Association football career
- Positions: Midfielder; defender;

College career
- Years: Team / Apps / (Gls)
- 2001–2004: Yale Bulldogs

Senior career*
- Years: Team / Apps / (Gls)
- 2002–2004: Kansas City Brass / 37 / (6)
- 2005–2007: Kansas City Wizards / 19 / (0)
- 2008: Sandvikens IF
- 2008–2009: Gefle IF / 4 / (0)

= Ryan Raybould =

American former footballer and lawyer (born 1983)

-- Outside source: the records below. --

/-- COMPETE m in one pass. -/
def State.compete (s : State) (x : Strm) (m : Nat) : State :=
  if s.flag (CE_COMP.CEN m) then
    let p := s.primary x m
    let omega := s.ctxX x (s.posAddr m 1)
    let least := leastBound (s.compBounds x m p.1 omega)
    let r := compResult p.1 least
    let win := compWinner p.1 p.2 least
    let track := ((s.compRoles m).filter fun n => s.rd (CTX_W0.STATE n) == 2).filterMap fun n =>
      (appliedValue (s.role n) p.1 omega r).map fun a => (n, a)
    let corr := ((s.compMembers m).filter s.corrected).filterMap fun n =>
      (appliedValue (s.role n) p.1 omega r).map fun a =>
        (s.ctxAddr n 1, satSym (s.ctxX x (s.ctxAddr n 1)
          + mulQ (s.coefSeen x (s.rd (CTX_W0.BANK n)) n 2) (satSym (a - s.ctxX x (s.ctxAddr n 0)))))
    let s := s.noteReads (s.compReads x m p.1 omega p.2)
    let s := s.presentWord x (4 * s.rd (CE_COMP.OUT_IDX m)) r none
    let s := corr.foldl (fun s c => s.presentWord x c.1 c.2 none) s
    let t := (s.strm x).t
    s.present x ⟨t, ⟨t, 5, 8, 0, false⟩, win.1, none, 0, some (.compete m win.1 win.2 track)⟩
  else s

/-! ### What accepted evaluations leave (R177, R187, R192) -/

/-- The effect of a CTXRUN or COMPETE whose words both comparators accepted. -/
def State.ctxAccept (s : State) (e : CtxEffect) : State :=
  match e with
  | .run n sat u pre miss =>
    let s := ((s.setFlag (CTX_W2.SAT_HI n) (sat.testBit 1)).setFlag (CTX_W2.SAT_LO n) (sat.testBit 0)).setFlag (CTX_W2.PRE n) pre
    let s := s.wr (CTX_W3.U_LAST n) u
    let s := { s with ce := { s.ce with ran := n :: s.ce.ran } }
    if miss then
      let s := ((s.setFlag CE_HOST_STAT.CTX_MISS true).wr CE_HOST_STAT.MISS_CTX n).count CE_HOST_CNT.CTX_MISS_CNT
      { s with ce := { s.ce with hmiss := n :: s.ce.hmiss } }
    else s
  | .compete m code winner track =>
    { s with ce := { s.ce with wins := place s.ce.wins m (code, winner), trackNew := track ++ s.ce.trackNew } }

/-- At OUT_PHASE of a tick that commits outputs: RAN, HMISS, WON, WIN and the recorded T (R174, R180, R188). -/
def State.ctxCommit (s : State) : State :=
  let s := (List.range 128).foldl (fun (s : State) n =>
    ((s.setFlag (CTX_W2.RAN n) (s.ce.ran.contains n)).setFlag (CTX_W2.HMISS n) (s.ce.hmiss.contains n)).setFlag (CTX_W2.WON n)
      (s.ce.wins.any fun w => w.2.2 == n)) s
  let s := s.ce.wins.foldl (fun (s : State) w =>
    if s.rd (CE_WIN.WIN w.1) = w.2.1 then s else (s.wr (CE_WIN.WIN w.1) w.2.1).count (CE_WIN.WIN_CHG w.1)) s
  let old := s.ce.track.filter fun p => !s.ce.trackNew.any fun q => q.1 == p.1
  { s with ce := { s.ce with track := s.ce.trackNew ++ old, trackNew := [] } }

/-! ### Divider (R178) -/

/-- DCNT as loaded. -/
def State.dcntLoad (s : State) (n : Nat) : Nat := s.rd (CTX_W0.RPHASE n) % (s.rd (CTX_W0.RDIV n) + 1)
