/-- A word as four bytes, most significant first (R76). -/
def bytesBe (x : Word) : List Byte := (leBytes 4 x.toNat).reverse

/-- Zero bytes. -/
def zeros (n : Nat) : List Byte := List.replicate n 0

/-- Put the MISO bytes of a frame. -/
def State.sendMiso (s : State) (b : List Byte) : State := { s with sys := { s.sys with miso := b } }

/-- STATUS and CRC after the data (R76, R77). -/
def trailer (data : List Byte) (st : Nat) : List Byte := data ++ [BitVec.ofNat 8 st, crc8 (data ++ [BitVec.ofNat 8 st])]

/-- A frame with a wrong CRC (R78). -/
def State.crcFail (s : State) : State := ((s.count SYS_SPI_CNT.CRC_ERR_CNT).setFlag SYS_ACC_STAT.CRC_ERR true).keepSys s

/-- A frame with a wrong clock count (R78). -/
def State.frameFail (s : State) : State := (s.count SYS_SPI_CNT.FRAME_ERR_CNT).keepSys s

/-- The MOSI CRC after the first `k` bytes is wrong, in a frame whose clocks have carried it (R77, R78). -/
def badMosi (mosi : List Byte) (clocks k : Nat) : Bool := decide (8 * (k + 1) ≤ clocks) && mosi.getD k 0 != crc8 (mosi.take k)

/-- A write frame of `n` words (R76, R78). -/
def State.spiWrite (s : State) (mosi : List Byte) (clocks n off seq : Nat) (bs : List Beside) : State :=
  let bad := badMosi mosi clocks (4 + 4 * n)
  let s := if bad then s.crcFail else s
  if clocks ≠ 8 * (7 + 4 * n) then (s.frameFail).sendMiso (zeros (clocks / 8))
  else if bad then s.sendMiso (zeros (5 + 4 * n) ++ trailer [] (128 + seq))
  else if off % 4 ≠ 0 then (s.addrErr.keepSys s).sendMiso (zeros (5 + 4 * n) ++ trailer [] (64 + seq))
  else
    let (st, s) := s.writeBurst 0 off 0 bs (wordsBe n (mosi.drop 4))
    s.sendMiso (zeros (5 + 4 * n) ++ trailer [] (st + seq))

/-- A read frame of `n` words (R76, R78): each word is read before its first bit leaves. -/
def State.spiRead (s : State) (mosi : List Byte) (clocks n off seq : Nat) (shadow : Bool) (bs : List Beside) : State :=
  let whole := clocks = 8 * (7 + 4 * n)
  let s := if whole then s else s.frameFail
  let k := min n ((clocks - 40 + 31) / 32)
  let (data, st, s) : List Byte × Nat × State :=
    if badMosi mosi clocks 4 then (zeros (4 * n), 128, s.crcFail)
    else if k = 0 then ([], 0, s)
    else if off % 4 ≠ 0 then (zeros (4 * n), 64, s.addrErr.keepSys s)
    else
      let (xs, st, s) := s.readBurst 0 shadow off 0 bs k
      (xs.flatMap bytesBe, st, s)
  if clocks ≤ 40 then s.sendMiso (zeros (clocks / 8))
  else s.sendMiso (zeros 5 ++ if whole then trailer data (st + seq) else data.take (clocks / 8 - 5))

/-- A host SPI frame: its MOSI bytes and its clocks at the release of chip select; CMD byte 0 says what it is (R76). -/
def State.spiFrame (s : State) (mosi : List Byte) (clocks : Nat) (bs : List Beside) : State :=
  if s.half = .off then s
  else if clocks < 32 ∨ mosi.length < 4 then s.frameFail.sendMiso (zeros (clocks / 8))
  else
    let cmd := (mosi.getD 0 0).toNat
    let n := cmd % 32 + 1
    let off := (mosi.getD 1 0).toNat * 256 + (mosi.getD 2 0).toNat
    let seq := (mosi.getD 3 0).toNat % 16
    let s := if cmd.testBit 7 then s.spiWrite mosi clocks n off seq bs else s.spiRead mosi clocks n off seq (cmd.testBit 6) bs
    s.serveRest 0 s.sys.waiting.length

/-- HOST_SPI_WRITE (R76 to R79, R83, R85), with what happens beside its words. -/
def hostSpiWrite (mosi : List Byte) (clocks : Nat) (bs : List Beside) (s : State) : State := s.spiFrame mosi clocks bs

/-- HOST_SPI_READ (R76 to R79, R83, R88), with what happens beside its words and the upsets that the read meets. -/
def hostSpiRead (mosi : List Byte) (clocks : Nat) (bs : List Beside) (upsets : List (Nat × Nat × Nat × Nat)) (s : State) : State :=
  (upsets.foldl State.upset s).spiFrame mosi clocks bs
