-- ==== Sys2Proof/Machine/Core.lean ====
section
/-! DEFINITION. The machine as the host sees it. -/

/-- State, reasons to stop, step and reset. -/
def Sys2Proof.core : Host.Core :=
  { State := Sys2Proof.Machine.State, Fault := Sys2Proof.Machine.Fault, Refusal := Sys2Proof.Machine.Refusal,
    step := Sys2Proof.Machine.step, reset := Sys2Proof.Machine.State.reset }
end

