-- ==== Sys2Proof/Certificates/Slice0/Obligations.lean ====
section
/-! DEFINITION. The statements for the provers, in the terms of the model and of Safety. -/

open Sys2Proof Sys2Proof.Machine Sys2Proof.Safety

/-! ### The block -/

/-- The block serves its commands first in, first out: the command at the front of the queue acts with the queue's rest. -/
def Obligations.front_command_runs : Prop :=
  ∀ (c : Instr) (r : List Instr) (s : State), s.pending = c :: r → step s = exec c { s with pending := r }

/-- With no command waiting one CEC passes and nothing else happens (log entry 5, a choice of the model). -/
def Obligations.idle_block_lets_a_cec_pass : Prop :=
  ∀ s : State, s.pending = [] → step s = .next { s with now := s.now + 1, cec := s.cec + 1 }

/-- Every command of every state goes on and leaves the queue as it was (log entries 4 and 12, choices of the model). -/
def Obligations.every_command_goes_on_and_keeps_the_queue : Prop :=
  ∀ (c : Instr) (s : State), ∃ t, exec c s = .next t ∧ t.pending = s.pending

/-- The reset state: every field of every register reads its reset value (the spec's, or the one log entry 2 names), every
memory lists nothing, no command waits, every memory is canonical and no leg has both its gates on (log entries 2, 9 and 10).
-/
def Obligations.reset_state : Prop :=
  (∀ f : Fld, State.reset.rd f = f.reset) ∧ State.reset.pending = [] ∧ memoriesWf State.reset = true
  ∧ (∀ a : Nat, State.reset.xmem.byte 0 a = 0 ∧ State.reset.ymem0.byte 0 a = 0 ∧ State.reset.ymem1.byte 0 a = 0
      ∧ State.reset.pm0.byte 0 a = 0 ∧ State.reset.pm1.byte 0 a = 0 ∧ State.reset.otp.byte 0 a = 0
      ∧ State.reset.mpSram.byte 0xFF a = 0xFF ∧ State.reset.sram.byte 0 a = 0 ∧ State.reset.mram.byte 0 a = 0
      ∧ State.reset.flash.byte 0xFF a = 0xFF)
  ∧ (∀ g : Nat, legSafe State.reset g = true) ∧ State.reset.running = false ∧ State.reset.half = .boot

/-! ### Registers and memories -/

/-- A field of the register file reads what was last stored in it, cut to its width, in every class; no other field changes,
and a stored field of any class leaves memories and blocks alone. A counter counts to its maximum and stays there. -/
def Obligations.register_fields_read_back : Prop :=
  ∀ (s : State) (f : Fld) (v : Nat),
    (s.wr f v).rd f = v % 2 ^ f.width
    ∧ (∀ g : Fld, g.key ≠ f.key → (s.wr f v).rd g = s.rd g)
    ∧ (∃ (r a b : List (Nat × Nat)), s.wr f v = { s with regs := r, tmr1 := a, tmr2 := b })
    ∧ (f.reset < 2 ^ f.width → s.rd f < 2 ^ f.width → (s.count f).rd f = min (s.rd f + 1) (2 ^ f.width - 1))

/-- A triplicated field is read by majority (R87, R88): one copy that differs changes nothing, three that differ read as the
reset value. The rewrite stores the majority in all copies, whichever copy differs, counts it and records the offset; where
all three differ it stores the reset value, and no correction is counted: that it is none is the model's choice (log entry
48). -/
def Obligations.triplicated_fields_vote : Prop :=
  ∀ (s : State) (f : Fld) (a b c : Nat), f.triple = true →
    let u := s.putCopies f a b c
    (a = b ∨ a = c → u.rd f = a) ∧ (b = c → u.rd f = b) ∧ (a ≠ b → a ≠ c → b ≠ c → u.rd f = f.reset)
    ∧ (a ≠ b → a < 2 ^ f.width → f.key ≠ SYS_VOTE.VOTE_ERR.key → f.key ≠ SYS_VOTE.VOTE_LAST.key →
        ∀ p ∈ [(b, a, a), (a, b, a), (a, a, b)],
          let v := (s.putCopies f p.1 p.2.1 p.2.2).rewriteField f
          v.copies f = (a, a, a) ∧ v.rd f = a ∧ v.rd SYS_VOTE.VOTE_ERR = min (s.rd SYS_VOTE.VOTE_ERR + 1) 65535
          ∧ v.rd SYS_VOTE.VOTE_LAST = f.off % 2 ^ SYS_VOTE.VOTE_LAST.width)
    ∧ (a ≠ b → a ≠ c → b ≠ c → f.reset < 2 ^ f.width → f.key ≠ SAFE_SET_CRC.SET_CRC.key →
        let v := u.rewriteField f
        v.copies f = (f.reset, f.reset, f.reset) ∧ v.rd f = f.reset
        ∧ (s.sys.voteSeen.contains f.key = true → f.key ≠ SYS_VOTE.VOTE_ERR.key → v.rd SYS_VOTE.VOTE_ERR = s.rd SYS_VOTE.VOTE_ERR))

/-- A byte of a memory reads what was last written to it, every other byte as before, and a write keeps the canonical form:
the laws all memories share, for bytes, words and bundles. -/
def Obligations.memories_read_back : Prop :=
  ∀ (m : Mem) (d : Byte) (a b : Nat) (v : Byte) (w : Word) (q : Bundle),
    (m.setByte d a v).byte d b = (if b = a then v else m.byte d b)
    ∧ (m.setWord d a w).word d a = w ∧ (b < a ∨ a + 4 ≤ b → (m.setWord d a w).byte d b = m.byte d b)
    ∧ (m.setBundle d a q).bundle d a = q ∧ (b < a ∨ a + 8 ≤ b → (m.setBundle d a q).byte d b = m.byte d b)
    ∧ (m.wf d = true → (m.setByte d a v).wf d = true ∧ (m.setWord d a w).wf d = true ∧ (m.setBundle d a q).wf d = true
        ∧ (∀ n, (m.clear a n).wf d = true))

/-- The two copies of an X word: a pair write stores one value at an address and at its mirror, in the other array, and no
other word of X changes (R196, R254, R255). -/
def Obligations.x_words_are_written_with_their_mirrors : Prop :=
  ∀ (s : State) (a b : Nat) (w : Word), a % 4 = 0 → b % 4 = 0 → a < 32768 → b < 32768 →
    let u := s.setXPair a w
    u.xWord a = w ∧ u.xWord (mirrorOf a) = w ∧ (b ≠ a → b ≠ mirrorOf a → u.xWord b = s.xWord b)
    ∧ mirrorOf (mirrorOf a) = a ∧ (mirrorOf a).testBit 14 = !a.testBit 14

/-- Every step keeps every memory in its canonical form, whatever command is taken. -/
def Obligations.steps_keep_memories_canonical : Prop :=
  ∀ s t : State, memoriesWf s = true → step s = .next t → memoriesWf t = true

/-- The identity is what no command changes (R484): the part, the half and its straps, the one-time memory and the fused
identity but for the image-key hash stay in every step; and the hash, once it is not blank, stays in every step too. -/
def Obligations.identity_and_key_are_permanent : Prop :=
  ∀ s t : State, step s = .next t →
    t.part = s.part ∧ t.halfId = s.halfId ∧ t.strap = s.strap ∧ t.otp = s.otp
    ∧ { t.fuse with keyHash := none } = { s.fuse with keyHash := none }
    ∧ (blankHash s.fuse.keyHash = false → t.fuse.keyHash = s.fuse.keyHash)

/-- Host SPI frames (R76 to R79, R83), whatever happens beside their words and whatever upsets a read meets: a half that is
off answers nothing; a frame with fewer clocks than its command is counted. A whole write frame with a good CRC and an aligned
offset writes its words in order and answers STATUS with the sequence number; a wrong CRC writes nothing and is counted; a
wrong number of clocks writes nothing and is counted, beside a wrong CRC that it has carried. A whole read frame with a good
CRC answers its words, STATUS and CRC, a wrong CRC zeros; one that is cut short has read each word whose first bit leaves.
When the frame is over, the round-robin serves the accesses that still wait, in the order host SPI, fabric, MP: one of each
path in turn. Frames that fail twice, and this order, are the model's choice (log 86, 149). -/
def Obligations.host_spi_frames : Prop :=
  ∀ (mosi : List Byte) (clocks : Nat) (bs : List Beside) (s : State),
    let answers (t : State) : Prop :=
      exec (.hostSpiWrite mosi clocks bs) s = completes s t
      ∧ ∀ ups q, ups.foldl State.upset q = s → exec (.hostSpiRead mosi clocks bs ups) q = completes q t;
    let ends (t : State) : Prop := answers (t.serveRest 0 t.sys.waiting.length)
    let wait (l : List Access) : State := { s with sys := { s.sys with waiting := l } }
    let first (k : Nat) := s.sys.waiting.find? fun a => pathOf a.1 == k;
    (∀ k, first k = none → s.servePath k = s)
    ∧ (∀ k a, first k = some a → s.servePath k = (wait (s.sys.waiting.erase a)).serveAccess a)
    ∧ (∀ p n, s.serveRest p 0 = s ∧ (s.sys.waiting = [] → s.serveRest p n = s)
      ∧ (s.sys.waiting ≠ [] → s.serveRest p (n + 1) = (((s.servePath ((p + 1) % 3)).servePath ((p + 2) % 3)).servePath p).serveRest p n))
    ∧ (s.half = .off → answers s)
    ∧ (s.half ≠ .off → clocks < 32 ∨ mosi.length < 4 → answers (s.frameFail.sendMiso (zeros (clocks / 8))))
    ∧ (s.half ≠ .off → 4 ≤ mosi.length → 32 ≤ clocks →
      let cmd := (mosi.getD 0 0).toNat
      let n := cmd % 32 + 1
      let off := (mosi.getD 1 0).toNat * 256 + (mosi.getD 2 0).toNat
      let seq := (mosi.getD 3 0).toNat % 16
      let write := cmd.testBit 7 = true
      let whole := clocks = 8 * (7 + 4 * n)
      let carried (k : Nat) : Prop := 8 * (k + 1) ≤ clocks
      let good (k : Nat) : Prop := mosi.getD k 0 = crc8 (mosi.take k)
      let wrote := s.writeBurst 0 off 0 bs (wordsBe n (mosi.drop 4))
      let read (s : State) (k : Nat) := s.readBurst 0 (cmd.testBit 6) off 0 bs k
      let cut := min n ((clocks - 40 + 31) / 32);
      (write → whole → good (4 + 4 * n) → off % 4 = 0 → ends (wrote.2.sendMiso (zeros (5 + 4 * n) ++ trailer [] (wrote.1 + seq))))
      ∧ (write → whole → good (4 + 4 * n) → off % 4 ≠ 0 →
          ends ((s.addrErr.keepSys s).sendMiso (zeros (5 + 4 * n) ++ trailer [] (64 + seq))))
      ∧ (write → whole → ¬good (4 + 4 * n) → ends (s.crcFail.sendMiso (zeros (5 + 4 * n) ++ trailer [] (128 + seq))))
      ∧ (write → ¬whole → ¬carried (4 + 4 * n) ∨ good (4 + 4 * n) → ends (s.frameFail.sendMiso (zeros (clocks / 8))))
      ∧ (write → ¬whole → carried (4 + 4 * n) → ¬good (4 + 4 * n) → ends (s.crcFail.frameFail.sendMiso (zeros (clocks / 8))))
      ∧ (¬write → whole → good 4 → off % 4 = 0 →
          ends ((read s n).2.2.sendMiso (zeros 5 ++ trailer ((read s n).1.flatMap bytesBe) ((read s n).2.1 + seq))))
      ∧ (¬write → whole → good 4 → off % 4 ≠ 0 → ends ((s.addrErr.keepSys s).sendMiso (zeros 5 ++ trailer (zeros (4 * n)) (64 + seq))))
      ∧ (¬write → whole → ¬good 4 → ends (s.crcFail.sendMiso (zeros 5 ++ trailer (zeros (4 * n)) (128 + seq))))
      ∧ (¬write → ¬whole → clocks ≤ 40 → ¬carried 4 ∨ good 4 → ends (s.frameFail.sendMiso (zeros (clocks / 8))))
      ∧ (¬write → ¬whole → clocks = 40 → ¬good 4 → ends (s.frameFail.crcFail.sendMiso (zeros (clocks / 8))))
      ∧ (¬write → ¬whole → 40 < clocks → good 4 → off % 4 = 0 → ends ((read s.frameFail cut).2.2.sendMiso
          (zeros 5 ++ ((read s.frameFail cut).1.flatMap bytesBe).take (clocks / 8 - 5))))
      ∧ (¬write → ¬whole → 40 < clocks → good 4 → off % 4 ≠ 0 →
          ends ((s.frameFail.addrErr.keepSys s.frameFail).sendMiso (zeros 5 ++ (zeros (4 * n)).take (clocks / 8 - 5))))
      ∧ (¬write → ¬whole → 40 < clocks → ¬good 4 → ends (s.frameFail.crcFail.sendMiso
          (zeros 5 ++ (zeros (4 * n)).take (clocks / 8 - 5)))))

Ryan Russell Raybould (born May 30, 1983, in Leawood, Kansas) is an American lawyer and former professional soccer player who has served as the United States Attorney for the United States District Court for the Northern District of Texas since May 2026. He played midfielder for the Gefle IF of Allsvenskan in Sweden. As an attorney, he was U.S. Senator John Cornyn's chief counsel and a litigation partner at Kirkland & Ellis. In October 2025, Raybould was nominated by President Donald Trump to be the United States Attorney for the United States District Court for the Northern District of Texas. He was confirmed by the U.S. Senate in May 2026.

==Soccer career==
Raybould signed a developmental contract with the Wizards on March 11, 2005. He appeared in 19 games. After four seasons in MLS, Raybould signed a contract with Swedish club Gefle IF during the summer 2008. His stint in Gefle was a short one, Raybould only played four games in the Swedish top-tier league, and he resigned a year later.

==Legal career==

After retiring from professional soccer Raybould studied law at Notre Dame Law School. After graduating, he clerked for Judge Reed O'Connor of the United States District Court for the Northern District of Texas. He has worked as a federal prosecutor in the U.S. Justice Department. As of August 27, 2018, Raybould was an assistant United States attorney at the Dallas Criminal Division. Raybould worked as Senator John Cornyn's chief counsel and was also the deputy chief of the white collar and public corruption unit in the United States Attorney’s Office for the Northern District of Texas.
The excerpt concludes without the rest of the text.